STUDY MATERIAL Block Start

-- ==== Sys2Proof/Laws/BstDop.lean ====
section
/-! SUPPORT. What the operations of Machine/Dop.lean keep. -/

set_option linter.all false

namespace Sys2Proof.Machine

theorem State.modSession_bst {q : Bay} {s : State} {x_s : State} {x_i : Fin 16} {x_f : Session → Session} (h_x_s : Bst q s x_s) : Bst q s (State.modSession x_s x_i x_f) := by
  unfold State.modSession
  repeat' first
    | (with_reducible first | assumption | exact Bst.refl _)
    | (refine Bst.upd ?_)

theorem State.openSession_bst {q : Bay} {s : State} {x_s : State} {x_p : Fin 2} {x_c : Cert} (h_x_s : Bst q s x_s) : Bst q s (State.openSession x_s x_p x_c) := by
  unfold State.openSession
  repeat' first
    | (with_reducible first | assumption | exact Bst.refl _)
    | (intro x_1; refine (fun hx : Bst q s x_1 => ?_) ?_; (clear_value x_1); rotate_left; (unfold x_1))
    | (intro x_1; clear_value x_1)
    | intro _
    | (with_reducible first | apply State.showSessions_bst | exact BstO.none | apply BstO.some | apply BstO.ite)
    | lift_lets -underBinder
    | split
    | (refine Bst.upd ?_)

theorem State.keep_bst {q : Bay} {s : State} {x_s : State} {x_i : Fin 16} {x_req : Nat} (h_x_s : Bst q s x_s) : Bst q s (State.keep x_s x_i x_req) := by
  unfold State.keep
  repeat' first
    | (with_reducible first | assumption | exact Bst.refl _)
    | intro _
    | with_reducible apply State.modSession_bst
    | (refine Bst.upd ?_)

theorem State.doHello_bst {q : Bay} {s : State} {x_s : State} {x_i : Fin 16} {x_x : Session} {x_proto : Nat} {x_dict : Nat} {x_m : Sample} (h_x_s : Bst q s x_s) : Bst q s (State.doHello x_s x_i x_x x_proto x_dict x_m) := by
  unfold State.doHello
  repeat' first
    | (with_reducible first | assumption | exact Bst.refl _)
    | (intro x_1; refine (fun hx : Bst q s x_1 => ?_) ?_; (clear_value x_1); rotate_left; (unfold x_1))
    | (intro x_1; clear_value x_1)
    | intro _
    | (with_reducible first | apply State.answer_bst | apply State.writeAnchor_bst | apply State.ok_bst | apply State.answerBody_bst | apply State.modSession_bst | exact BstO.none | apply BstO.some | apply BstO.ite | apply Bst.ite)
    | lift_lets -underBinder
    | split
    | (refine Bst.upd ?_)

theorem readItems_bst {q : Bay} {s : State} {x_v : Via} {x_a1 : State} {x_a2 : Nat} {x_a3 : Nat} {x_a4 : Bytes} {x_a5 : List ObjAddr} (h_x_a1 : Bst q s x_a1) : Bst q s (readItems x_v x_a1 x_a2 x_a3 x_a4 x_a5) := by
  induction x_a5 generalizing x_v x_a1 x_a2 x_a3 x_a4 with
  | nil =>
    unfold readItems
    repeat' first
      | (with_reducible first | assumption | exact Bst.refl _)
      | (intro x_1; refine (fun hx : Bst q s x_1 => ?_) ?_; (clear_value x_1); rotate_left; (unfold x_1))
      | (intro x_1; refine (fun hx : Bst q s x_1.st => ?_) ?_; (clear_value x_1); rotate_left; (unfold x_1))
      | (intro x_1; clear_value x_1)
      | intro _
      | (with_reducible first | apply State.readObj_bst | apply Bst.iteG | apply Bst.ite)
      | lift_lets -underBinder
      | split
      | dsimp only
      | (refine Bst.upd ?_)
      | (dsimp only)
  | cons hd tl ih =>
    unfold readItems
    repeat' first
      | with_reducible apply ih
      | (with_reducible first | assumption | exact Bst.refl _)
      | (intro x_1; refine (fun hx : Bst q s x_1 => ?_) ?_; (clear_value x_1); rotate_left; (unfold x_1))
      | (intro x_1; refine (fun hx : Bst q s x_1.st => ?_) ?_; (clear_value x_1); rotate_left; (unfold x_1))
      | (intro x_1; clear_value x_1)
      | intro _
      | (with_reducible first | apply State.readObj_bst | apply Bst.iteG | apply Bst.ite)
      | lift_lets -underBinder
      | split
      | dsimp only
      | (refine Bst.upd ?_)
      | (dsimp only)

STUDY MATERIAL Block End
STUDY MATERIAL Block Start

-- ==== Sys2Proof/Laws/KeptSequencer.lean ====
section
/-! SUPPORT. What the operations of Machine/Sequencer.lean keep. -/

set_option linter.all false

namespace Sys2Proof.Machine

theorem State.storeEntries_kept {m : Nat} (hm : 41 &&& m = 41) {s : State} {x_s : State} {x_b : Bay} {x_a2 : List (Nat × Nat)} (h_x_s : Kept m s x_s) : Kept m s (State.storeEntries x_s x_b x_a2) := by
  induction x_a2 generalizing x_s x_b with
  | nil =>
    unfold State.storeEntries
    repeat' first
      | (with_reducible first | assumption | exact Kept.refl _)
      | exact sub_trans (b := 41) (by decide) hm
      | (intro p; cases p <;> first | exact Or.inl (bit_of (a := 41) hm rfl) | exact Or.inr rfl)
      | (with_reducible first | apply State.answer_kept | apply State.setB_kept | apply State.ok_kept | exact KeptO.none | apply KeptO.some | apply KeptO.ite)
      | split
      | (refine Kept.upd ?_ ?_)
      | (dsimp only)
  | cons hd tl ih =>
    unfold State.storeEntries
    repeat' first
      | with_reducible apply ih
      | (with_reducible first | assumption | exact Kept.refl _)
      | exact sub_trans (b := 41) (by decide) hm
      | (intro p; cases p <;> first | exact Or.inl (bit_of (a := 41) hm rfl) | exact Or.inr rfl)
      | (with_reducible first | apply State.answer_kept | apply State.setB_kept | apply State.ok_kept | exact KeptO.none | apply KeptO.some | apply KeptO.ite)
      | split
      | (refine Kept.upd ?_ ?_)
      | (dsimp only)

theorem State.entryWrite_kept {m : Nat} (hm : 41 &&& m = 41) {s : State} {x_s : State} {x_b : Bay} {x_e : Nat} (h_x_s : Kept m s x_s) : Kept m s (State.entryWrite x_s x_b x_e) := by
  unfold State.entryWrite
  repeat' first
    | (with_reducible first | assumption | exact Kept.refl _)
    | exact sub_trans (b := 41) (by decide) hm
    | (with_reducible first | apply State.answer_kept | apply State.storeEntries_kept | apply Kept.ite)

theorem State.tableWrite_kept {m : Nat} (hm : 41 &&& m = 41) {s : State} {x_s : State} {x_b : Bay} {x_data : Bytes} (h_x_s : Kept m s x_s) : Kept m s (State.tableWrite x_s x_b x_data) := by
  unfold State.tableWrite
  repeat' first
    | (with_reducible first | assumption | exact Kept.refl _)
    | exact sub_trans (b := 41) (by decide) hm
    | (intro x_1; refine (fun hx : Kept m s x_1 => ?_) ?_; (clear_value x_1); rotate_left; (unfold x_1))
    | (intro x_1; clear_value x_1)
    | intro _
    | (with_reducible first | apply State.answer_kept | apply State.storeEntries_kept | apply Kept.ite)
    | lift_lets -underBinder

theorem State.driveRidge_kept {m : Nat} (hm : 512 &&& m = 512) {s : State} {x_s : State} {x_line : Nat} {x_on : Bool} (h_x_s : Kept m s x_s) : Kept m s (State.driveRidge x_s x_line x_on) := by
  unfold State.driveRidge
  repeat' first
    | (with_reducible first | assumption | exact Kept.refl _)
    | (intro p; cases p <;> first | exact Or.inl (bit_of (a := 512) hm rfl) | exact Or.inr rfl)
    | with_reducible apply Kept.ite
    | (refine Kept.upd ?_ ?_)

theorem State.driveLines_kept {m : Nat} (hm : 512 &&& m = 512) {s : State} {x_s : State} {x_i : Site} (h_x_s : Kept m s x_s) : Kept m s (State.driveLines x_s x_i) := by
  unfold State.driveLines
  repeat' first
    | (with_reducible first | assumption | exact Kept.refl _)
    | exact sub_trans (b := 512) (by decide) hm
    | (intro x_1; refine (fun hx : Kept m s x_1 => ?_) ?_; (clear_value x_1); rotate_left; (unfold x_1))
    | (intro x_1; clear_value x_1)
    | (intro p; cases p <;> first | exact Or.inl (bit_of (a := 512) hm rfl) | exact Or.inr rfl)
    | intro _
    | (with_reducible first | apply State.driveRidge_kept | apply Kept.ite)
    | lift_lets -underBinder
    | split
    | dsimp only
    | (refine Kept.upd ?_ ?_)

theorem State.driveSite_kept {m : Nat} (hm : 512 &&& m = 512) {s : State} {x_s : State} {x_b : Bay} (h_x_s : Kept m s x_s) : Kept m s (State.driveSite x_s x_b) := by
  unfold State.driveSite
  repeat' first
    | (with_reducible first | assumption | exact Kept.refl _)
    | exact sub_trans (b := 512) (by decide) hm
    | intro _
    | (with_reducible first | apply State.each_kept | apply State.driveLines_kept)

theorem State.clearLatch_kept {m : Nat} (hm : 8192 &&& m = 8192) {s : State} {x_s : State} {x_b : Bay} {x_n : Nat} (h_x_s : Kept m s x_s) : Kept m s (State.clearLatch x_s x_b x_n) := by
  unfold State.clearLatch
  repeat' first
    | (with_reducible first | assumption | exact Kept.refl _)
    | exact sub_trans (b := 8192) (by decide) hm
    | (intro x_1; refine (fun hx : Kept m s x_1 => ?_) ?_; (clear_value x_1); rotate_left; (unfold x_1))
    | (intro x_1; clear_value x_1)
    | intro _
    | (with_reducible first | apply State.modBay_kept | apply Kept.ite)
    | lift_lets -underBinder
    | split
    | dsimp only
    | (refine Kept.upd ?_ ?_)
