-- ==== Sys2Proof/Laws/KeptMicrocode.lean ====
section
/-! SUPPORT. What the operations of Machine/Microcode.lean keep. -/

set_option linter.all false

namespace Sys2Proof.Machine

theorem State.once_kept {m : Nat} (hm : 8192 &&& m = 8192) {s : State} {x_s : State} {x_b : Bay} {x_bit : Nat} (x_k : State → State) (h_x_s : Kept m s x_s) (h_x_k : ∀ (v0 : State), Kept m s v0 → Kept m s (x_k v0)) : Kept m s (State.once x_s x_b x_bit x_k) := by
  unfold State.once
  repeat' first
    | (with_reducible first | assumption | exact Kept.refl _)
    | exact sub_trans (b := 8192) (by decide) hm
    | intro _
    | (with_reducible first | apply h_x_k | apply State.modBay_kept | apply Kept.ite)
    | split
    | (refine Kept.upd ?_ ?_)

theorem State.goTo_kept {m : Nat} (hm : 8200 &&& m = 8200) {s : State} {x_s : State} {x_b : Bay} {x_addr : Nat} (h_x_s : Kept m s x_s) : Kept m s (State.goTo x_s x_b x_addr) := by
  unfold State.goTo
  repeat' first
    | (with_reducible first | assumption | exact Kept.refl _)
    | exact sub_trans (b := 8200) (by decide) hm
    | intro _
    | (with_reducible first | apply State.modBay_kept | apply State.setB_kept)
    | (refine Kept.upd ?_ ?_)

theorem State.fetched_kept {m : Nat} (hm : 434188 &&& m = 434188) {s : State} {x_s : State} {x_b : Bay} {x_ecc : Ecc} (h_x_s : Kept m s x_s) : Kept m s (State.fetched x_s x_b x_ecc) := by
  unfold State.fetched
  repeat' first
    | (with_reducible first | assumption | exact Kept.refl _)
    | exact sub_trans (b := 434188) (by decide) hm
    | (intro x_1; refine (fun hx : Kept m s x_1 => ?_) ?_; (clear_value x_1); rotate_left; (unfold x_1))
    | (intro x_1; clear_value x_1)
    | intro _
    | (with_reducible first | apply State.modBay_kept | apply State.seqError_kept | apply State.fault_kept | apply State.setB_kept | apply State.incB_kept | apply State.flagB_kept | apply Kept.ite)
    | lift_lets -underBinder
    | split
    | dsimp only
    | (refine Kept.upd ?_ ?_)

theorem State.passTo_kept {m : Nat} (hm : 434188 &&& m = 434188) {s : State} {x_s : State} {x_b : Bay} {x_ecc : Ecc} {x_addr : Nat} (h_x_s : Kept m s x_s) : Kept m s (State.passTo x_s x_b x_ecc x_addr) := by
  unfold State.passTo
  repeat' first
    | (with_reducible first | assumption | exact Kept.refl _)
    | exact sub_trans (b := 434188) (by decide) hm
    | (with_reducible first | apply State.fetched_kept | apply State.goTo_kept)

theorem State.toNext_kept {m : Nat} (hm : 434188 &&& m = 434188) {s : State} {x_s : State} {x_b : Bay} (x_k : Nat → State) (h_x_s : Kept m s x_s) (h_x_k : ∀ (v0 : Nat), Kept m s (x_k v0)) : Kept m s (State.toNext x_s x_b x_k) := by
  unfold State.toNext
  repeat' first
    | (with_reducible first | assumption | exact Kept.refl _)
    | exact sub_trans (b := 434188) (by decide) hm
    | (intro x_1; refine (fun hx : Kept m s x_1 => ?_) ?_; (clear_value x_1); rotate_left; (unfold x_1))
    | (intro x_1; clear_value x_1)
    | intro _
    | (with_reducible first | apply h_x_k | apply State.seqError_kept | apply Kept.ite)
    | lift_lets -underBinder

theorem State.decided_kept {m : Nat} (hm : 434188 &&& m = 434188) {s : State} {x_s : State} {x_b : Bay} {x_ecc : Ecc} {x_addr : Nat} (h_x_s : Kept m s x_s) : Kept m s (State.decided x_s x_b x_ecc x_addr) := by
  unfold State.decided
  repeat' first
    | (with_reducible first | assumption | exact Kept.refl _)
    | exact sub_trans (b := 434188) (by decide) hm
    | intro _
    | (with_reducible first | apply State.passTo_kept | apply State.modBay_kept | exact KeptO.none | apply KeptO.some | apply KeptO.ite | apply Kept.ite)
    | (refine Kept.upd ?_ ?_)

STUDY MATERIAL Block End

(WORK TASK): Filter the records above for "Laws" and copy every matching line.

(EXERCISE RESPONSE):
-- ==== Sys2Proof/Laws/BstDop.lean ====
-- ==== Sys2Proof/Laws/KeptSequencer.lean ====
-- ==== Sys2Proof/Laws/KeptMicrocode.lean ====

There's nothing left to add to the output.